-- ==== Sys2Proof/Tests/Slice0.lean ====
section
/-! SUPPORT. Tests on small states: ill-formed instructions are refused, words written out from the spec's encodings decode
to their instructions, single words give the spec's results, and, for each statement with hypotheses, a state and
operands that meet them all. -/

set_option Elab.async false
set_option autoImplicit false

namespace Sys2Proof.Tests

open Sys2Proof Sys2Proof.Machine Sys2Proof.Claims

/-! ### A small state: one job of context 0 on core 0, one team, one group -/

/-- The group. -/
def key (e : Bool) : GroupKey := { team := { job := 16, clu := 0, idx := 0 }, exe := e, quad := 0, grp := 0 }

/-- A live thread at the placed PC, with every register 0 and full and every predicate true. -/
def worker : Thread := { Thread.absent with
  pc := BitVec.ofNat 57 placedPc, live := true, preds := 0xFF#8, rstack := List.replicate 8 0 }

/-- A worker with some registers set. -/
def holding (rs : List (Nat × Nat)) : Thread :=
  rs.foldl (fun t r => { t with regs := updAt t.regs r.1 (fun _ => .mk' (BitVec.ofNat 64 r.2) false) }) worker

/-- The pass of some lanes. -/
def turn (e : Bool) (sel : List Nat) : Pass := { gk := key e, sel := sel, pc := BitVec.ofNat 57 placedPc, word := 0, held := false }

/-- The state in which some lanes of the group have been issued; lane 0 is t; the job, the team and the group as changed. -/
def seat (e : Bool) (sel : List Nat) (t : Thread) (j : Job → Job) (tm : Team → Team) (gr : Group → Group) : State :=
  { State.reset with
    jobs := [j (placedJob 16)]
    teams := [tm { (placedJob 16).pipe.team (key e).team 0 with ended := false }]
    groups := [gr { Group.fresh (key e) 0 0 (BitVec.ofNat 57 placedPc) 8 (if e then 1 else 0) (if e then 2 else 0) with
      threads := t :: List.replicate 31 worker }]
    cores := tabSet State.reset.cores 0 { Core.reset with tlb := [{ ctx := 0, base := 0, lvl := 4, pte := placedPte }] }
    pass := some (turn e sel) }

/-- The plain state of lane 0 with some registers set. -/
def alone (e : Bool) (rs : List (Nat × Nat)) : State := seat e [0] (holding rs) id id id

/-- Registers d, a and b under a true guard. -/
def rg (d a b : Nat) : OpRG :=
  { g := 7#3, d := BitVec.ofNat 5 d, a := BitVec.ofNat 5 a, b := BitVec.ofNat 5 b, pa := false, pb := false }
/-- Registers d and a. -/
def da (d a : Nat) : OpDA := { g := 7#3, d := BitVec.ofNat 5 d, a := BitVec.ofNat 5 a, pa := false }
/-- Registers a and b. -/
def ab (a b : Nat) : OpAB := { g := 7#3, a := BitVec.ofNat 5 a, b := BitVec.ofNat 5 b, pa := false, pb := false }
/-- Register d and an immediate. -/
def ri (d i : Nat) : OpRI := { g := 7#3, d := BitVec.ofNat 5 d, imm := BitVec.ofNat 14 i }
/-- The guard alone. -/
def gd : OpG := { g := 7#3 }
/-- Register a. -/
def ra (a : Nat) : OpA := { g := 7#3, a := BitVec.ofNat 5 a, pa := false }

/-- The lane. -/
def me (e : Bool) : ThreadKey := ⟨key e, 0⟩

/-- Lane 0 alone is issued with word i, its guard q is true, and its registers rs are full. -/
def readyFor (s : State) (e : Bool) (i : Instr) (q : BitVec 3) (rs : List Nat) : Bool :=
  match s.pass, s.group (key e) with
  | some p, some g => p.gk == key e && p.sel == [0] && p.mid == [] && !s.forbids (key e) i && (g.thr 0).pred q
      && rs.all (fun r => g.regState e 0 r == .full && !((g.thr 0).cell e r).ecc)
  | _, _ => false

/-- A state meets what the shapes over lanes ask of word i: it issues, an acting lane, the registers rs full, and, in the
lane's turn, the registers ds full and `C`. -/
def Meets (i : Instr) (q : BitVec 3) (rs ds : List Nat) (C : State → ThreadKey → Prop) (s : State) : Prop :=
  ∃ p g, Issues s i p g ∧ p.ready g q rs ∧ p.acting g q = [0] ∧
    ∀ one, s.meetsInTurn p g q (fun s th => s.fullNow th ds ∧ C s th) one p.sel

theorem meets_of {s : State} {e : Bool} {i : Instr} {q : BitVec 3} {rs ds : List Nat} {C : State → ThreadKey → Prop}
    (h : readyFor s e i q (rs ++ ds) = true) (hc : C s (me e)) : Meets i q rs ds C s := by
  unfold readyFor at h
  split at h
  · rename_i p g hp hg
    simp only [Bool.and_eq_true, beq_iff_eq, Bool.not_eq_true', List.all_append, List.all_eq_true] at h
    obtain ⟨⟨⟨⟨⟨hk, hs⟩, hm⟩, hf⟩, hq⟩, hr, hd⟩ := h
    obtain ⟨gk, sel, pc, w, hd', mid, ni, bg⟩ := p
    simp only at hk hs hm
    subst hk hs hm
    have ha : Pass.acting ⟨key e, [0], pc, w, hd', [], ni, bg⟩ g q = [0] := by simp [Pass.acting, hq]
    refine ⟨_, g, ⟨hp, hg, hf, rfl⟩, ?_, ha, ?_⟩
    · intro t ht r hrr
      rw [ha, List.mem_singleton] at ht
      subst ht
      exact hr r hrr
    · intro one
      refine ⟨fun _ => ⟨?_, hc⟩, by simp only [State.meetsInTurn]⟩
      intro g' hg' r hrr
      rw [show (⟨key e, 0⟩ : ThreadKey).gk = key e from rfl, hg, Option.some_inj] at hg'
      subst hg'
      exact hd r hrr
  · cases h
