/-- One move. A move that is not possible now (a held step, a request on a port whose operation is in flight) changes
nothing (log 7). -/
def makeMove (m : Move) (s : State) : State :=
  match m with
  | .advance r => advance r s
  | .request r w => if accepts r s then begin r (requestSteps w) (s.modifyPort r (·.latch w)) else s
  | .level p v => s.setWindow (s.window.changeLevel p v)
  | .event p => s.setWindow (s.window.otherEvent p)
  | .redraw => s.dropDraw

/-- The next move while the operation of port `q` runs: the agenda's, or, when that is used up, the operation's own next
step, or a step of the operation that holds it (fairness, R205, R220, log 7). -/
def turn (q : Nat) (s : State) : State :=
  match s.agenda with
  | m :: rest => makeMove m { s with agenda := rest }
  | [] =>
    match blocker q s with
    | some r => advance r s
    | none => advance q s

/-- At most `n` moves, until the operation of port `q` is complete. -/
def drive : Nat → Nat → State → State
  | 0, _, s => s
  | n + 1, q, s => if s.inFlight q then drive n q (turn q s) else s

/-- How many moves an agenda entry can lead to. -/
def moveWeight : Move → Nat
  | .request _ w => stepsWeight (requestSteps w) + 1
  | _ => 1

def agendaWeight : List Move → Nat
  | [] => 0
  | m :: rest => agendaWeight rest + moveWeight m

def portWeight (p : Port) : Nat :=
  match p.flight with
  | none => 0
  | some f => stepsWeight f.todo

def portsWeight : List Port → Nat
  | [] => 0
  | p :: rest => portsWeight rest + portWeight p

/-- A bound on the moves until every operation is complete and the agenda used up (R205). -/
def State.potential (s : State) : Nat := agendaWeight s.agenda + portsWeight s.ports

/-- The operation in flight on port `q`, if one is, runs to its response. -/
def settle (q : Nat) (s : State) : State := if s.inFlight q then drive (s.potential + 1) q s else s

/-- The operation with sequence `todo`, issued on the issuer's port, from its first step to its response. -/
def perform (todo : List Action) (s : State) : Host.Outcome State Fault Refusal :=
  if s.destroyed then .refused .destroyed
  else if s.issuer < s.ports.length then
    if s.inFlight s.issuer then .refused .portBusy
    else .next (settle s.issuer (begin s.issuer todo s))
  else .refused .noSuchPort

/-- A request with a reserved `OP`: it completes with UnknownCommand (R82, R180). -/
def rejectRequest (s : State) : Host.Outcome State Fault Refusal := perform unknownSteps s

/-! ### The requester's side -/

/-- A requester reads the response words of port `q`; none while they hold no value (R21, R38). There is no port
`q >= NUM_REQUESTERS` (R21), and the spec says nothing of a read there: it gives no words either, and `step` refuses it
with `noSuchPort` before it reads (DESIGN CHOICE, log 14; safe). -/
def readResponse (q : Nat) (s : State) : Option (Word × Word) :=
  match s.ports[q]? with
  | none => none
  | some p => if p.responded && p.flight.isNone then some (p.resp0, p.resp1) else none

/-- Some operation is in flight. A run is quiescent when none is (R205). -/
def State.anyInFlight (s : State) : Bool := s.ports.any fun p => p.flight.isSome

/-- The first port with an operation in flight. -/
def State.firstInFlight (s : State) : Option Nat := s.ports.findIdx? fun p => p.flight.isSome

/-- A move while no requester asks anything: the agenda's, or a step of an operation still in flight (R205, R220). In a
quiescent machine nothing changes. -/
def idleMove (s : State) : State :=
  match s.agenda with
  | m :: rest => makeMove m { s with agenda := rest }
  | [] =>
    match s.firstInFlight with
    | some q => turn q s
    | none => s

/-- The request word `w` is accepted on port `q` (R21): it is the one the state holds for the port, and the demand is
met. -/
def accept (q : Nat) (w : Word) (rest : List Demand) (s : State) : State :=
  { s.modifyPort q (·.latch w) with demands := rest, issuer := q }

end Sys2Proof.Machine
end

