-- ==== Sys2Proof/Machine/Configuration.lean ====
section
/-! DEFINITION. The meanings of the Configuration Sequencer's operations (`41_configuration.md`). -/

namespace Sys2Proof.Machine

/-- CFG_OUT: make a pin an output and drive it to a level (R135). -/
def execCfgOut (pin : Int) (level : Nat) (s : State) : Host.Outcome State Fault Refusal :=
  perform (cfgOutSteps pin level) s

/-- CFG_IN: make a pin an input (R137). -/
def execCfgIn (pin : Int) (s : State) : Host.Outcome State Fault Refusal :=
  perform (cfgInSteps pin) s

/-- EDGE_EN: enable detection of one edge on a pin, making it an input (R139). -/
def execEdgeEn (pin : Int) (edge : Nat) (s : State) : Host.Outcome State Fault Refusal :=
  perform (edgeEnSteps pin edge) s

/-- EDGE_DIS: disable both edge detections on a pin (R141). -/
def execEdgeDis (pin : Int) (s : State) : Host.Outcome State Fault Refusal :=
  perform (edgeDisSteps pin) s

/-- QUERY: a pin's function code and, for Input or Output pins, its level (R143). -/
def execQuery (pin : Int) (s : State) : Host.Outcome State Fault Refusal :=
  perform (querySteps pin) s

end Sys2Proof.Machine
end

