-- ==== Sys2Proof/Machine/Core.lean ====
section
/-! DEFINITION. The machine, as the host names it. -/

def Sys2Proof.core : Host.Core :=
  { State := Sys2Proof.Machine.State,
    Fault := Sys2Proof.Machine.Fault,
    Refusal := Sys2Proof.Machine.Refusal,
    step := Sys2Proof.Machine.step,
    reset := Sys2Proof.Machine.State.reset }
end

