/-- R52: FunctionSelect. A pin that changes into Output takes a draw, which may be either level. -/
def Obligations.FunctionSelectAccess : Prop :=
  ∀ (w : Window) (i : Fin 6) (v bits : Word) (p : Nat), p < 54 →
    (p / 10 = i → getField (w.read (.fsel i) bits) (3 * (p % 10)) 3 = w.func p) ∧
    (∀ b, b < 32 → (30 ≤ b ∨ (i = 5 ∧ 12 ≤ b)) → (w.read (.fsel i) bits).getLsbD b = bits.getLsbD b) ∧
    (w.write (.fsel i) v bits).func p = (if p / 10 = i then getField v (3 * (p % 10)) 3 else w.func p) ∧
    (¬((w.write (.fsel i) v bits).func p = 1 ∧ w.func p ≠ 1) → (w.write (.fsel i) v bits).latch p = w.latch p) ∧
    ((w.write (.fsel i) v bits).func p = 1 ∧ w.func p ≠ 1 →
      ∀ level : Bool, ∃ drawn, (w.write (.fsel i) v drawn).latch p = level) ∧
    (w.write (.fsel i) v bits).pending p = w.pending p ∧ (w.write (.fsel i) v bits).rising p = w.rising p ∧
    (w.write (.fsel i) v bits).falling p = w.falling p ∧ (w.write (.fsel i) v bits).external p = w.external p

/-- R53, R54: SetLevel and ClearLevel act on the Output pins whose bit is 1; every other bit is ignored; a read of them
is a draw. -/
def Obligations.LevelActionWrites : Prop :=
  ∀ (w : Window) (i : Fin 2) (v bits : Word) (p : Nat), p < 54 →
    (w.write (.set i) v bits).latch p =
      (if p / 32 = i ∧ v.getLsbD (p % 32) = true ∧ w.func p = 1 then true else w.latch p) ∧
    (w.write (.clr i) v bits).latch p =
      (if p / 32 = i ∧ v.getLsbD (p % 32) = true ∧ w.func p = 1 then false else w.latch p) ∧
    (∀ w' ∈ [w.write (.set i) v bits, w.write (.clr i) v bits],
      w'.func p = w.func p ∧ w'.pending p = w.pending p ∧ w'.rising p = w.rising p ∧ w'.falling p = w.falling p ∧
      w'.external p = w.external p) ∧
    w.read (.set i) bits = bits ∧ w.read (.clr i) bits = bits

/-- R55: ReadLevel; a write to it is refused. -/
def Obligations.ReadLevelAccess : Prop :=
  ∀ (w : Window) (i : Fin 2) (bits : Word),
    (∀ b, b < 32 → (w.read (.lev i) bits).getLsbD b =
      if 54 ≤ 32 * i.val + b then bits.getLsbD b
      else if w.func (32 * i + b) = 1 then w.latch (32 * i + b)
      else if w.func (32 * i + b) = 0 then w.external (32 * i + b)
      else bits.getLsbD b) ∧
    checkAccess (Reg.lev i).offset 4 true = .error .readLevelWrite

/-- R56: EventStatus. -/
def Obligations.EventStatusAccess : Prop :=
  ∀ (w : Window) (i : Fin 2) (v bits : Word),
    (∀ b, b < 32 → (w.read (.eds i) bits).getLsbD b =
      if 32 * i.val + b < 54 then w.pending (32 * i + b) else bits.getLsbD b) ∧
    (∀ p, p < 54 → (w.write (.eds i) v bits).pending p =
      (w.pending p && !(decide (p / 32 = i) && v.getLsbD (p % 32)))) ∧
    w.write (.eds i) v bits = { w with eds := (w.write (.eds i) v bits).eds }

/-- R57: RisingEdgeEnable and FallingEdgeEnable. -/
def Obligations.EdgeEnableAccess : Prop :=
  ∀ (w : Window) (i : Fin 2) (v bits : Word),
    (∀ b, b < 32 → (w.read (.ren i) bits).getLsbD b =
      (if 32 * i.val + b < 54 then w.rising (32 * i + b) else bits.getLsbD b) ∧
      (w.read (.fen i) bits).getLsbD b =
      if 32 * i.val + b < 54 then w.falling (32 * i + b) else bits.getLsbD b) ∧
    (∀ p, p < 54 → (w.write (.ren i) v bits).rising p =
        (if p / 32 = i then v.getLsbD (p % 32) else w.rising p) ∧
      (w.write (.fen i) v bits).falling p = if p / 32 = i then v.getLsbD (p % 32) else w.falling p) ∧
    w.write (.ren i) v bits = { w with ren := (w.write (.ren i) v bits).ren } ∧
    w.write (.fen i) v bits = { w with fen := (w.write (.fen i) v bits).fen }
#####
Problem to work on: State the number of lines in the data above containing the string "alone" and nothing more.

Solution for this task: 3